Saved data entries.
============================================================

theorem extendsStrict_ok (i : Instr) : ExtendsStrict fun _ => .ok i := ⟨⟨i, rfl⟩, fun _ h => h⟩

theorem extendsStrict_accept (zeros : Bool) (i : Instr) : ExtendsStrict fun policy => accept policy zeros i := by
  refine ⟨⟨i, accept_ignore zeros i⟩, fun j h => ?_⟩
  obtain ⟨-, rfl⟩ := accept_strict_eq_ok.1 h
  exact accept_ignore zeros i

theorem extendsStrict_decodeOperate (w : Word) (rform : Reg → Reg → Reg → Instr) (iform : Reg → Reg → BitVec 5 → Instr) :
    ExtendsStrict fun policy => decodeOperate policy w rform iform := by
  unfold decodeOperate
  split
  · exact extendsStrict_ok _
  · exact extendsStrict_accept _ _

theorem extendsStrict_decodeJsr (w : Word) : ExtendsStrict fun policy => decodeJsr policy w := by
  unfold decodeJsr
  split
  · exact extendsStrict_ok _
  · exact extendsStrict_accept _ _

/-- Settles O4: the policy reaches the answer only through `accept`. -/
theorem ignorePolicyExtendsStrictDecoding : Obligations.IgnorePolicyExtendsStrictDecoding := by
  intro w
  change ExtendsStrict fun policy => decodeWord policy w
  unfold decodeWord
  cases field w 12 4 using opcodeCases with
  | br | ldb | stb | ldw | stw | reserved1010 | reserved1011 | shift | lea => exact extendsStrict_ok _
  | add | and | xor => exact extendsStrict_decodeOperate w _ _
  | call => exact extendsStrict_decodeJsr w
  | rti | jmp | trap => exact extendsStrict_accept _ _

end Sys2Proof
end

section
/-! SUPPORT. The opcode table read field by field, and the decoder's answer as its first matching row
(30_encoding.md rules R69, R71, R72). -/

namespace Sys2Proof

/-! ### A mask and a pattern as fields -/

/-- A test of one field: the `n` bits of a word from bit `lo` upward are `value`. -/
structure FieldTest where
  lo : Nat
  n : Nat
  value : BitVec n

/-- A row of the opcode table spelled by its mnemonic and tests of fields: the mask has the bits the tests cover and the pattern has
their values. -/
def OpcodeRow.SpelledBy (r : OpcodeRow) (row : String × List FieldTest) : Prop :=
  r.mnemonic = row.1 ∧ r.pattern &&& r.mask = r.pattern ∧
  (∀ k < 16, r.mask.getLsbD k = true ↔ ∃ t ∈ row.2, t.lo ≤ k ∧ k < t.lo + t.n) ∧
  ∀ t ∈ row.2, field r.pattern t.lo t.n = t.value

theorem field_eq_field_iff {w v : Word} {lo n : Nat} :
    field w lo n = field v lo n ↔ ∀ k, lo ≤ k ∧ k < lo + n → w.getLsbD k = v.getLsbD k := by
  constructor
  · rintro h k ⟨hlo, hhi⟩
    have hbit := congrArg (BitVec.getLsbD · (k - lo)) h
    simpa [field, show k - lo < n by omega, show lo + (k - lo) = k by omega] using hbit
  · intro h
    refine BitVec.eq_of_getLsbD_eq fun k hk => ?_
    simpa [field, hk] using h (lo + k) ⟨by omega, by omega⟩

theorem and_mask_eq_pattern_iff {w m p : Word} (hp : p &&& m = p) :
    w &&& m = p ↔ ∀ k < 16, m.getLsbD k = true → w.getLsbD k = p.getLsbD k := by
  constructor
  · intro h k _ hm
    rw [← h, BitVec.getLsbD_and, hm, Bool.and_true]
  · intro h
    refine BitVec.eq_of_getLsbD_eq fun k hk => ?_
    rw [← hp, BitVec.getLsbD_and, BitVec.getLsbD_and]
    cases hm : m.getLsbD k with
    | false => simp
    | true => rw [h k hk hm]

/-- A word is of the row exactly if it passes the tests. -/
theorem OpcodeRow.SpelledBy.matches_iff {r : OpcodeRow} {row : String × List FieldTest} (h : r.SpelledBy row) (w : Word) :
    w &&& r.mask = r.pattern ↔ ∀ t ∈ row.2, field w t.lo t.n = t.value := by
  obtain ⟨-, hpattern, hmask, hvalue⟩ := h
  rw [and_mask_eq_pattern_iff hpattern]
  constructor
  · intro hw t ht
    rw [← hvalue t ht, field_eq_field_iff]
    intro k hk
    by_cases hk16 : k < 16
    · exact hw k hk16 ((hmask k hk16).2 ⟨t, ht, hk⟩)
    · rw [BitVec.getLsbD_of_ge _ _ (by omega), BitVec.getLsbD_of_ge _ _ (by omega)]
  · intro hw k hk16 hm
    obtain ⟨t, ht, hk⟩ := (hmask k hk16).1 hm
    exact field_eq_field_iff.1 ((hw t ht).trans (hvalue t ht).symm) k hk

/-! ### The rows of the table -/

/-- The tests of each row of spec/opcode_table.json, in its order; the first is the opcode, the rest are the fields the decoder examines. -/
def rowTests : List (String × List FieldTest) :=
  [("ADD", [⟨12, 4, 0b0001⟩, ⟨5, 1, 0⟩, ⟨3, 2, 0⟩]),
   ("ADD", [⟨12, 4, 0b0001⟩, ⟨5, 1, 1⟩]),
   ("AND", [⟨12, 4, 0b0101⟩, ⟨5, 1, 0⟩, ⟨3, 2, 0⟩]),
   ("AND", [⟨12, 4, 0b0101⟩, ⟨5, 1, 1⟩]),
   ("BR", [⟨12, 4, 0b0000⟩]),
   ("RET", [⟨12, 4, 0b1100⟩, ⟨9, 3, 0⟩, ⟨6, 3, 0b111⟩, ⟨0, 6, 0⟩]),
   ("JMP", [⟨12, 4, 0b1100⟩, ⟨9, 3, 0⟩, ⟨0, 6, 0⟩]),
   ("JSR", [⟨12, 4, 0b0100⟩, ⟨11, 1, 1⟩]),
   ("JSRR", [⟨12, 4, 0b0100⟩, ⟨11, 1, 0⟩, ⟨9, 2, 0⟩, ⟨0, 6, 0⟩]),
   ("LDB", [⟨12, 4, 0b0010⟩]),
   ("LDW", [⟨12, 4, 0b0110⟩]),
   ("LEA", [⟨12, 4, 0b1110⟩]),
   ("NOT", [⟨12, 4, 0b1001⟩, ⟨5, 1, 1⟩, ⟨0, 5, 0b11111⟩]),
   ("RTI", [⟨12, 4, 0b1000⟩, ⟨0, 12, 0⟩]),
   ("LSHF", [⟨12, 4, 0b1101⟩, ⟨4, 1, 0⟩]),
   ("RSHFL", [⟨12, 4, 0b1101⟩, ⟨4, 1, 1⟩, ⟨5, 1, 0⟩]),
   ("RSHFA", [⟨12, 4, 0b1101⟩, ⟨4, 1, 1⟩, ⟨5, 1, 1⟩]),
   ("STB", [⟨12, 4, 0b0011⟩]),
   ("STW", [⟨12, 4, 0b0111⟩]),
   ("TRAP", [⟨12, 4, 0b1111⟩, ⟨8, 4, 0⟩]),
   ("XOR", [⟨12, 4, 0b1001⟩, ⟨5, 1, 0⟩, ⟨3, 2, 0⟩]),
   ("XOR", [⟨12, 4, 0b1001⟩, ⟨5, 1, 1⟩]),
   ("reserved_1010", [⟨12, 4, 0b1010⟩]),
   ("reserved_1011", [⟨12, 4, 0b1011⟩])]

/-- Each row of the model's table is spelled by the tests of the same place. -/
theorem opcodeRows_spelledBy_rowTests : List.Forall₂ OpcodeRow.SpelledBy opcodeRows rowTests := by
  unfold OpcodeRow.SpelledBy
  decide

/-- The name of the first row whose tests a word passes. -/
def firstPassing (w : Word) : List (String × List FieldTest) → Option String
  | [] => none
  | (name, tests) :: rows => if ∀ t ∈ tests, field w t.lo t.n = t.value then some name else firstPassing w rows

theorem find?_map_mnemonic_eq_firstPassing (w : Word) {rows : List OpcodeRow} {table : List (String × List FieldTest)}
    (h : List.Forall₂ OpcodeRow.SpelledBy rows table) :
    (rows.find? fun r => w &&& r.mask == r.pattern).map OpcodeRow.mnemonic = firstPassing w table := by
  induction h with
  | nil => rfl
  | @cons r row _ _ hrow _ ih =>
    have htests := hrow.matches_iff w
    obtain ⟨hmnemonic, -⟩ := hrow
    by_cases hw : w &&& r.mask = r.pattern
    · simp only [firstPassing, List.find?_cons, beq_iff_eq.2 hw, if_pos (htests.1 hw), Option.map_some, hmnemonic]
    · simp only [firstPassing, List.find?_cons, beq_eq_false_iff_ne.2 hw, if_neg (mt htests.2 hw), ih]

theorem firstRow_eq_firstPassing (w : Word) : firstRow w = firstPassing w rowTests :=
  find?_map_mnemonic_eq_firstPassing w opcodeRows_spelledBy_rowTests

/-! ### The mnemonic the decoder answers -/

/-- The mnemonic of what was decoded, if anything was. -/
def answered : Except DecodeReject Instr → Option String
  | .ok i => some i.mnemonic
  | .error _ => none

theorem answered_accept_strict (P : Prop) [Decidable P] (i : Instr) :
    answered (accept .strict P i) = if P then some i.mnemonic else none := by
  by_cases h : P <;> simp [h, answered]

theorem answered_decodeOperate_strict (w : Word) (rform : Reg → Reg → Reg → Instr) (iform : Reg → Reg → BitVec 5 → Instr) :
    answered (decodeOperate .strict w rform iform) =
      if field w 5 1 = 1#1 then some (iform (regField w 9) (regField w 6) (field w 0 5)).mnemonic
      else if field w 3 2 = 0#2 then some (rform (regField w 9) (regField w 6) (regField w 0)).mnemonic else none := by
  rw [decodeOperate, apply_ite answered, answered_accept_strict, answered]

theorem answered_decodeJsr_strict (w : Word) :
    answered (decodeJsr .strict w) =
      if field w 11 1 = 1#1 then some "JSR" else if field w 9 2 = 0#2 ∧ field w 0 6 = 0#6 then some "JSRR" else none := by
  rw [decodeJsr, apply_ite answered, answered_accept_strict, answered]
  rfl

theorem mnemonic_decodeShift (w : Word) : (decodeShift w).mnemonic =
    if field w 4 1 = 0#1 then "LSHF" else if field w 5 1 = 0#1 then "RSHFL" else "RSHFA" := by
  rw [decodeShift, apply_ite Instr.mnemonic, apply_ite Instr.mnemonic]
  rfl

theorem mnemonic_jmpOrRet (base : Reg) : (jmpOrRet base).mnemonic = if base = .r7 then "RET" else "JMP" := apply_ite _ _ _ _

theorem bit_eq_zero_iff {b : BitVec 1} : b = 0#1 ↔ ¬ b = 1#1 :=
  ⟨by rintro rfl; decide, eq_zero_of_ne_one⟩

/-- The rows of the opcode of the word, tested in their order, ask for what the branch of the decoder for that opcode asks for. -/
theorem answered_decodeWord_strict (w : Word) : answered (decodeWord .strict w) = firstPassing w rowTests := by
  unfold decodeWord
  cases hop : field w 12 4 using opcodeCases with
  | br | ldb | stb | ldw | stw | reserved1010 | reserved1011 | lea =>
    simp [firstPassing, rowTests, hop, answered, Instr.mnemonic]
  | rti | trap => simp [firstPassing, rowTests, hop, answered_accept_strict, Instr.mnemonic]
  | add | and =>
    by_cases hbit5 : field w 5 1 = 1#1 <;>
      simp [firstPassing, rowTests, hop, hbit5, bit_eq_zero_iff, answered_decodeOperate_strict, Instr.mnemonic]
  | xor =>
    by_cases hbit5 : field w 5 1 = 1#1
    · by_cases himm : field w 0 5 = 0b11111#5 <;>
        simp [firstPassing, rowTests, hop, hbit5, himm, answered_decodeOperate_strict, xorOrNot, Instr.mnemonic]
    · simp [firstPassing, rowTests, hop, hbit5, bit_eq_zero_iff, answered_decodeOperate_strict, Instr.mnemonic]
  | call =>
    by_cases hbit11 : field w 11 1 = 1#1 <;>
      simp [firstPassing, rowTests, hop, hbit11, bit_eq_zero_iff, answered_decodeJsr_strict]
  | jmp =>
    refine (answered_accept_strict (field w 9 3 = 0#3 ∧ field w 0 6 = 0#6) (jmpOrRet (regField w 6))).trans ?_
    by_cases hzeros : field w 9 3 = 0#3 ∧ field w 0 6 = 0#6 <;> by_cases hbase : field w 6 3 = 0b111#3 <;>
      simp [firstPassing, rowTests, hop, hzeros, hbase, mnemonic_jmpOrRet, regField_eq_iff, Reg.bits]
  | shift =>
    by_cases hbit4 : field w 4 1 = 1#1 <;> by_cases hbit5 : field w 5 1 = 1#1 <;>
      simp [firstPassing, rowTests, hop, hbit4, hbit5, bit_eq_zero_iff, answered, mnemonic_decodeShift]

============================================================

Exercise. Print exactly the lines above, between the one holding "cases field w 12 4 using opcodeCases with" and the one holding "test of one", inclusive, and nothing besides.

Exercise output.
  cases field w 12 4 using opcodeCases with
  | br | ldb | stb | ldw | stw | reserved1010 | reserved1011 | shift | lea => exact extendsStrict_ok _
  | add | and | xor => exact extendsStrict_decodeOperate w _ _
  | call => exact extendsStrict_decodeJsr w
  | rti | jmp | trap => exact extendsStrict_accept _ _

end Sys2Proof
end

section
/-! SUPPORT. The opcode table read field by field, and the decoder's answer as its first matching row
(30_encoding.md rules R69, R71, R72). -/

namespace Sys2Proof

/-! ### A mask and a pattern as fields -/

/-- A test of one field: the `n` bits of a word from bit `lo` upward are `value`. -/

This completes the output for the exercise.